--- Material to process Enclosed Below ---

/-- A message of R417 with the residence time, in 2^−16 ns, added; none for any other frame. -/
def ptpCorrect (bytes : List Nat) (res : Nat) : Option (List Nat) :=
  let body := bytes.take (bytes.length - 4)
  match ptpAt body with
  | none => none
  | some (p, k, u) =>
    if body.length < p + 34 ∨ 3 < beAt body p 1 % 16 ∨ beAt body (p + 1) 1 % 16 ≠ 2 then none
    else
      let old := beAt body (p + 8) 8
      let new := (old + res) % 2 ^ 64
      let words (x : Nat) : List Nat := (List.range 4).map (fun i => slice x (16 * i) 16)
      let b := putAt body (p + 8) (beBytes 8 new)
      let b := if k = 1 then putAt b (u + 6) [0, 0]
        else if k = 2 then putAt b (u + 6) (beBytes 2 (checksumUpdate (beAt body (u + 6) 2) (words old) (words new))) else b
      some (b ++ leBytes 4 (ethFcs b))

/-- A passed frame leaves service port `o` at a frame boundary (R555). -/
def Dev.svcDrain (d : Dev) (o : Nat) : Dev :=
  match d.svcFifo.get o [] with
  | [] => d
  | (bytes, t) :: rest =>
    let port := d.svcPort o
    if (port.map (fun n => (d.sending.getOpt n).isSome)).getD false || d.get .kcl_svc_status_block_lock o == 0 then d
    else
      let d := { d with svcFifo := d.svcFifo.set o [] rest }
      let res := (d.fabric32 / 2 ^ 16 + 2 ^ 80 - t) % 2 ^ 80
      let (d, out) := match (if d.flag .time_ctrl_tc_en then ptpCorrect bytes res else none) with
        | some b => (d.count blkDevice .TC_CORRECTED, b)
        | none => (d, bytes)
      let d := d.emit (.eth o out)
      match port with
      | some n => if d.admitted n || d.linkStatus n == lsTX_ONLY then d.slots n 0 (ethSlots out.length) else d
      | none => d

end Sys2Proof.Machine
end

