-- ==== Sys2Proof/Machine/Weighted.lean ====
section
/-! DEFINITION. The commands of chapter 11: WRA descriptors, passes, tiles and gathers. -/

namespace Sys2Proof.Machine

/-- WRA_DESC_CMD as a word (R349). -/
def descWord (cmd n : Nat) : Nat := cmd * 2 ^ 62 + n

/-- WRA_DESC_CMD_NOP (R349). -/
def execWraDescCmdNop (m : Mark) (desc : Fin 4096) (s : State) : Host.Outcome State Fault Refusal :=
  s.run (fun d => d.hostWrite m rowWRA_DESC_CMD 0 (descWord 0 desc) (fun _ _ _ d => d))

/-- WRA_DESC_CMD_LOAD (R330). -/
def execWraDescCmdLoad (m : Mark) (desc : Fin 4096) (s : State) : Host.Outcome State Fault Refusal :=
  s.run (fun d => d.hostWrite m rowWRA_DESC_CMD 0 (descWord 1 desc)
    (fun _ _ _ d => (d.descLoad 8 desc (d.get .wra_desc_addr_image) 0 []).1))

/-- UNLOAD by the control space (R331); descriptor 0 gives ENCODING (R349). -/
def Dev.descUnloadCmd (d : Dev) (n : Nat) : Dev :=
  if n = 0 then d.descStatus 0 5 (d.descPathBusy 8)
  else match d.descUnload 8 n with
    | (d', some r) => d'.descStatus n r (d'.descPathBusy 8)
    | (d', none) => d'.setMany [(.wra_desc_status_desc, 0, n), (.wra_desc_status_busy, 0, 1)]

/-- WRA_DESC_CMD_UNLOAD (R331). -/
def execWraDescCmdUnload (m : Mark) (desc : Fin 4096) (s : State) : Host.Outcome State Fault Refusal :=
  s.run (fun d => d.hostWrite m rowWRA_DESC_CMD 0 (descWord 2 desc) (fun _ _ _ d => d.descUnloadCmd desc))

/-- WRA_DESC_LOAD_DONE: what the load that runs on a path read, none where a read failed (R330). -/
def execWraDescLoadDone (path : Fin 9) (image : Option (Vector Word 8)) (coefs : Option (List (BitVec 16))) (s : State) :
    Host.Outcome State Fault Refusal :=
  s.run (fun d => d.descLoadEnd path (image.map (fun v => v.toList.map (fun w => w.toNat)))
    (coefs.map (fun l => l.map (fun c => c.toNat))))

/-- WRA_DESC_DRAINED (R331). -/
def execWraDescDrained (desc : Fin 4096) (s : State) : Host.Outcome State Fault Refusal := s.run (fun d => d.descDrained desc)

/-- WRA_PASS_START: a ready pass of column block `col` is granted its tile, `ovr` with leftover cycles (R324, R340). -/
def execWraPassStart (work : WraWork) (col : Fin 32) (ovr : Bool) (s : State) : Host.Outcome State Fault Refusal :=
  s.runX (fun d => d.passStart (Work.of work) col ovr)

/-- WRA_PASS_END: the running pass of a piece of work ends (R324, R325, R343). -/
def execWraPassEnd (work : WraWork) (mm : Option ColMismatch) (s : State) : Host.Outcome State Fault Refusal :=
  s.runX (fun d => d.passEnd (Work.of work) mm)

/-- GATHER_REQ_TAKE (R337 to R339). -/
def execGatherReqTake (s : State) : Host.Outcome State Fault Refusal := s.runX Dev.gatherTake

/-- GATHER_ROWS_DONE: the rows of a gather, by its number, with the words found corrected and uncorrectable (R338, R387). -/
def execGatherRowsDone (id : BitVec 32) (corr bad : List (BitVec 39)) (s : State) : Host.Outcome State Fault Refusal :=
  s.runMem (fun d mem => (d.gatherRows mem id.toNat (corr.map (fun w => w.toNat)) (bad.map (fun w => w.toNat)), mem))

/-! ### Tile commands (R344) -/

/-- WRA_TILE_CMD as a word (R350). -/
def tileWord (cmd col : Nat) : Nat := col * 2 ^ 8 + cmd

/-- The result of a tile command. -/
def Dev.tileResult (d : Dev) (t res : Nat) : Dev := d.set .wra_tile_status_cmd_result t res

/-- WRA_TILE_NOP (R350). -/
def execWraTileNop (m : Mark) (tile : Fin 4) (s : State) : Host.Outcome State Fault Refusal :=
  s.run (fun d => d.hostWrite m rowWRA_TILE_CMD tile (tileWord 0 0) (fun _ _ _ d => d))

/-- RETIRE_COL (R344). -/
def Dev.tileRetire (d : Dev) (t j : Nat) : Dev :=
  if d.get .h_wra_req t = 255 then (d.retireCol t j 2).tileResult t 0 else d.tileResult t 1

/-- WRA_RETIRE_COL (R344). -/
def execWraRetireCol (m : Mark) (tile : Fin 4) (col : Fin 128) (s : State) : Host.Outcome State Fault Refusal :=
  s.run (fun d => d.hostWrite m rowWRA_TILE_CMD tile (tileWord 1 col) (fun _ _ _ d => d.tileRetire tile col))

/-- RESTORE_COL (R344). -/
def Dev.tileRestore (d : Dev) (t : Nat) : Dev :=
  if d.get .h_wra_req t = 255 then d.tileResult t 2 else (d.set .h_wra_req t 255).tileResult t 0

/-- WRA_RESTORE_COL (R344). -/
def execWraRestoreCol (m : Mark) (tile : Fin 4) (s : State) : Host.Outcome State Fault Refusal :=
  s.run (fun d => d.hostWrite m rowWRA_TILE_CMD tile (tileWord 2 0) (fun _ _ _ d => d.tileRestore tile))

/-- FENCE (R344); the record of a fence that no column caused carries a free column (log entry 4). -/
def Dev.tileFence (d : Dev) (t : Nat) : Dev :=
  if d.tilesUp.any (· != t) then
    let (v, d) := d.draw
    (d.fenceTile t (v % 256) 2 0).tileResult t 0
  else d.tileResult t 3

/-- WRA_TILE_FENCE (R344). -/
def execWraTileFence (m : Mark) (tile : Fin 4) (s : State) : Host.Outcome State Fault Refusal :=
  s.runX (fun d => d.hostWrite m rowWRA_TILE_CMD tile (tileWord 3 0) (fun _ _ _ d => d.tileFence tile))

/-- UNFENCE (R344). -/
def Dev.tileUnfence (d : Dev) (t : Nat) : Dev :=
  if d.flag .wra_tile_status_fenced t then (d.set .wra_tile_status_fenced t 0).tileResult t 0 else d.tileResult t 4

/-- WRA_TILE_UNFENCE (R344). -/
def execWraTileUnfence (m : Mark) (tile : Fin 4) (s : State) : Host.Outcome State Fault Refusal :=
  s.runX (fun d => d.hostWrite m rowWRA_TILE_CMD tile (tileWord 4 0) (fun _ _ _ d => d.tileUnfence tile))

end Sys2Proof.Machine
end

--- End of Enclosed Material to process ---

→ **Exercise aim**:
Only the lines from the one bearing "if d.flag .wra_tile_status_fenced" through the end of the entries above belong in the answer, each one exactly as given.

→ **Response for this exercise**:
  if d.flag .wra_tile_status_fenced t then (d.set .wra_tile_status_fenced t 0).tileResult t 0 else d.tileResult t 4

/-- WRA_TILE_UNFENCE (R344). -/
def execWraTileUnfence (m : Mark) (tile : Fin 4) (s : State) : Host.Outcome State Fault Refusal :=
  s.runX (fun d => d.hostWrite m rowWRA_TILE_CMD tile (tileWord 4 0) (fun _ _ _ d => d.tileUnfence tile))

end Sys2Proof.Machine
end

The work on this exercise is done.